/-! `setChan` -/
@[simp] theorem State.setChan_pending (s : State) (n : Nat) (c : Chan) : (s.setChan n c).pending = s.pending := rfl
@[simp] theorem State.setChan_now (s : State) (n : Nat) (c : Chan) : (s.setChan n c).now = s.now := rfl
@[simp] theorem State.setChan_regs (s : State) (n : Nat) (c : Chan) : (s.setChan n c).regs = s.regs := rfl
@[simp] theorem State.setChan_held (s : State) (n : Nat) (c : Chan) : (s.setChan n c).held = s.held := rfl
@[simp] theorem State.setChan_frozen (s : State) (n : Nat) (c : Chan) : (s.setChan n c).frozen = s.frozen := rfl
@[simp] theorem State.setChan_softRst (s : State) (n : Nat) (c : Chan) : (s.setChan n c).softRst = s.softRst := rfl
@[simp] theorem State.setChan_port (s : State) (n : Nat) (c : Chan) : (s.setChan n c).port = s.port := rfl
@[simp] theorem State.setChan_lath (s : State) (n : Nat) (c : Chan) : (s.setChan n c).lath = s.lath := rfl
@[simp] theorem State.setChan_lv (s : State) (n : Nat) (c : Chan) : (s.setChan n c).lv = s.lv := rfl
@[simp] theorem State.setChan_l0 (s : State) (n : Nat) (c : Chan) : (s.setChan n c).l0 = s.l0 := rfl
@[simp] theorem State.setChan_stL (s : State) (n : Nat) (c : Chan) : (s.setChan n c).stL = s.stL := rfl
@[simp] theorem State.setChan_stS (s : State) (n : Nat) (c : Chan) : (s.setChan n c).stS = s.stS := rfl
@[simp] theorem State.setChan_hostLv (s : State) (n : Nat) (c : Chan) : (s.setChan n c).hostLv = s.hostLv := rfl
@[simp] theorem State.setChan_vis (s : State) (n : Nat) (c : Chan) : (s.setChan n c).vis = s.vis := rfl
@[simp] theorem State.setChan_img (s : State) (n : Nat) (c : Chan) : (s.setChan n c).img = s.img := rfl
@[simp] theorem State.setChan_lwork (s : State) (n : Nat) (c : Chan) : (s.setChan n c).lwork = s.lwork := rfl
@[simp] theorem State.setChan_swork (s : State) (n : Nat) (c : Chan) : (s.setChan n c).swork = s.swork := rfl
@[simp] theorem State.setChan_flt (s : State) (n : Nat) (c : Chan) : (s.setChan n c).flt = s.flt := rfl
@[simp] theorem State.setChan_cores (s : State) (n : Nat) (c : Chan) : (s.setChan n c).cores = s.cores := rfl
@[simp] theorem State.setChan_nst (s : State) (n : Nat) (c : Chan) : (s.setChan n c).nst = s.nst := rfl
@[simp] theorem State.setChan_dir (s : State) (n : Nat) (c : Chan) : (s.setChan n c).dir = s.dir := rfl
@[simp] theorem State.setChan_boot (s : State) (n : Nat) (c : Chan) : (s.setChan n c).boot = s.boot := rfl
@[simp] theorem State.setChan_sto (s : State) (n : Nat) (c : Chan) : (s.setChan n c).sto = s.sto := rfl
@[simp] theorem State.setChan_eng (s : State) (n : Nat) (c : Chan) : (s.setChan n c).eng = s.eng := rfl
@[simp] theorem State.setChan_engL (s : State) (n : Nat) (c : Chan) : (s.setChan n c).engL = s.engL := rfl
@[simp] theorem State.setChan_engS (s : State) (n : Nat) (c : Chan) : (s.setChan n c).engS = s.engS := rfl
@[simp] theorem State.setChan_evL (s : State) (n : Nat) (c : Chan) : (s.setChan n c).evL = s.evL := rfl
@[simp] theorem State.setChan_evS (s : State) (n : Nat) (c : Chan) : (s.setChan n c).evS = s.evS := rfl
@[simp] theorem State.setChan_cap (s : State) (n : Nat) (c : Chan) : (s.setChan n c).cap = s.cap := rfl
@[simp] theorem State.setChan_rbus (s : State) (n : Nat) (c : Chan) : (s.setChan n c).rbus = s.rbus := rfl
@[simp] theorem State.setChan_pir (s : State) (n : Nat) (c : Chan) : (s.setChan n c).pir = s.pir := rfl
@[simp] theorem State.setChan_tab (s : State) (n : Nat) (c : Chan) : (s.setChan n c).tab = s.tab := rfl
@[simp] theorem State.setChan_hostZm (s : State) (n : Nat) (c : Chan) : (s.setChan n c).hostZm = s.hostZm := rfl
@[simp] theorem State.setChan_stZ (s : State) (n : Nat) (c : Chan) : (s.setChan n c).stZ = s.stZ := rfl
@[simp] theorem State.setChan_loopPar (s : State) (n : Nat) (c : Chan) : (s.setChan n c).loopPar = s.loopPar := rfl
@[simp] theorem State.setChan_loopsL (s : State) (n : Nat) (c : Chan) : (s.setChan n c).loopsL = s.loopsL := rfl
@[simp] theorem State.setChan_loopsS (s : State) (n : Nat) (c : Chan) : (s.setChan n c).loopsS = s.loopsS := rfl
@[simp] theorem State.setChan_tmeCmd (s : State) (n : Nat) (c : Chan) : (s.setChan n c).tmeCmd = s.tmeCmd := rfl
@[simp] theorem State.setChan_net (s : State) (n : Nat) (c : Chan) : (s.setChan n c).net = s.net := rfl
@[simp] theorem State.setChan_fanIo (s : State) (n : Nat) (c : Chan) : (s.setChan n c).fanIo = s.fanIo := rfl
@[simp] theorem State.setChan_key (s : State) (n : Nat) (c : Chan) : (s.setChan n c).key = s.key := rfl
@[simp] theorem State.setChan_epd (s : State) (n : Nat) (c : Chan) : (s.setChan n c).epd = s.epd := rfl
@[simp] theorem State.setChan_pwr (s : State) (n : Nat) (c : Chan) : (s.setChan n c).pwr = s.pwr := rfl
@[simp] theorem State.setChan_clk (s : State) (n : Nat) (c : Chan) : (s.setChan n c).clk = s.clk := rfl
@[simp] theorem State.setChan_uid (s : State) (n : Nat) (c : Chan) : (s.setChan n c).uid = s.uid := rfl
@[simp] theorem State.setChan_lev (s : State) (n : Nat) (c : Chan) : (s.setChan n c).lev = s.lev := rfl
@[simp] theorem State.setChan_fab (s : State) (n : Nat) (c : Chan) : (s.setChan n c).fab = s.fab := rfl
@[simp] theorem State.setChan_dlv (s : State) (n : Nat) (c : Chan) : (s.setChan n c).dlv = s.dlv := rfl
@[simp] theorem State.setChan_fresh (s : State) (n : Nat) (c : Chan) : (s.setChan n c).fresh = s.fresh := rfl
@[simp] theorem State.setChan_word (s : State) (n : Nat) (c : Chan) (i' : Nat) : (s.setChan n c).word i' = s.word i' := rfl
@[simp] theorem State.setChan_get (s : State) (n : Nat) (c : Chan) (i' : Field) : (s.setChan n c).get i' = s.get i' := rfl
@[simp] theorem State.setChan_bit (s : State) (n : Nat) (c : Chan) (i' : Field) : (s.setChan n c).bit i' = s.bit i' := rfl
@[simp] theorem State.setChan_geti (s : State) (n : Nat) (c : Chan) (i' : Field) : (s.setChan n c).geti i' = s.geti i' := rfl
@[simp] theorem State.setChan_inForce (s : State) (n : Nat) (c : Chan) (i' : Nat) : (s.setChan n c).inForce i' = s.inForce i' := rfl
@[simp] theorem State.setChan_eget (s : State) (n : Nat) (c : Chan) (i' : Field) : (s.setChan n c).eget i' = s.eget i' := rfl
@[simp] theorem State.setChan_ebit (s : State) (n : Nat) (c : Chan) (i' : Field) : (s.setChan n c).ebit i' = s.ebit i' := rfl
@[simp] theorem State.setChan_egeti (s : State) (n : Nat) (c : Chan) (i' : Field) : (s.setChan n c).egeti i' = s.egeti i' := rfl
@[simp] theorem State.setChan_level (s : State) (n : Nat) (c : Chan) (i' : Nat) (j' : Nat) : (s.setChan n c).level i' j' = s.level i' j' := rfl
@[simp] theorem State.setChan_visVal (s : State) (n : Nat) (c : Chan) (i' : Nat) : (s.setChan n c).visVal i' = s.visVal i' := rfl
@[simp] theorem State.setChan_core (s : State) (n : Nat) (c : Chan) (i' : Nat) : (s.setChan n c).core i' = s.core i' := rfl
@[simp] theorem State.setChan_en (s : State) (n : Nat) (c : Chan) (i' : Nat) : (s.setChan n c).en i' = s.en i' := rfl
@[simp] theorem State.setChan_enAck (s : State) (n : Nat) (c : Chan) (i' : Nat) : (s.setChan n c).enAck i' = s.enAck i' := rfl
@[simp] theorem State.setChan_coreOff (s : State) (n : Nat) (c : Chan) : (s.setChan n c).coreOff = s.coreOff := rfl
@[simp] theorem State.setChan_authRequired (s : State) (n : Nat) (c : Chan) : (s.setChan n c).authRequired = s.authRequired := rfl
@[simp] theorem State.setChan_lathPeriod (s : State) (n : Nat) (c : Chan) : (s.setChan n c).lathPeriod = s.lathPeriod := rfl
@[simp] theorem State.setChan_peatEnt (s : State) (n : Nat) (c : Chan) (i' : Nat) : (s.setChan n c).peatEnt i' = s.peatEnt i' := rfl
@[simp] theorem State.setChan_fanSt (s : State) (n : Nat) (c : Chan) (i' : Nat) : (s.setChan n c).fanSt i' = s.fanSt i' := rfl
@[simp] theorem State.setChan_tmeSt (s : State) (n : Nat) (c : Chan) (i' : Nat) : (s.setChan n c).tmeSt i' = s.tmeSt i' := rfl
@[simp] theorem State.setChan_loopSt (s : State) (n : Nat) (c : Chan) (i' : Nat) : (s.setChan n c).loopSt i' = s.loopSt i' := rfl
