-- ==== Sys2Proof/Laws/Channels.lean ====
section
/-! SUPPORT. What an update of a channel does: its record, its faces in the channel's own registers, and nothing else (R73). -/
set_option Elab.async false
namespace Sys2Proof.Machine

namespace State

→ Exercise aim
Of all the entries above, repeat only the lines from the line that has "s.stS := rfl" to the line that has "s.nst := rfl", both lines included, exactly.

→ Exercise response
@[simp] theorem State.setChan_stS (s : State) (n : Nat) (c : Chan) : (s.setChan n c).stS = s.stS := rfl
@[simp] theorem State.setChan_hostLv (s : State) (n : Nat) (c : Chan) : (s.setChan n c).hostLv = s.hostLv := rfl
@[simp] theorem State.setChan_vis (s : State) (n : Nat) (c : Chan) : (s.setChan n c).vis = s.vis := rfl
@[simp] theorem State.setChan_img (s : State) (n : Nat) (c : Chan) : (s.setChan n c).img = s.img := rfl
@[simp] theorem State.setChan_lwork (s : State) (n : Nat) (c : Chan) : (s.setChan n c).lwork = s.lwork := rfl
@[simp] theorem State.setChan_swork (s : State) (n : Nat) (c : Chan) : (s.setChan n c).swork = s.swork := rfl
@[simp] theorem State.setChan_flt (s : State) (n : Nat) (c : Chan) : (s.setChan n c).flt = s.flt := rfl
@[simp] theorem State.setChan_cores (s : State) (n : Nat) (c : Chan) : (s.setChan n c).cores = s.cores := rfl
@[simp] theorem State.setChan_nst (s : State) (n : Nat) (c : Chan) : (s.setChan n c).nst = s.nst := rfl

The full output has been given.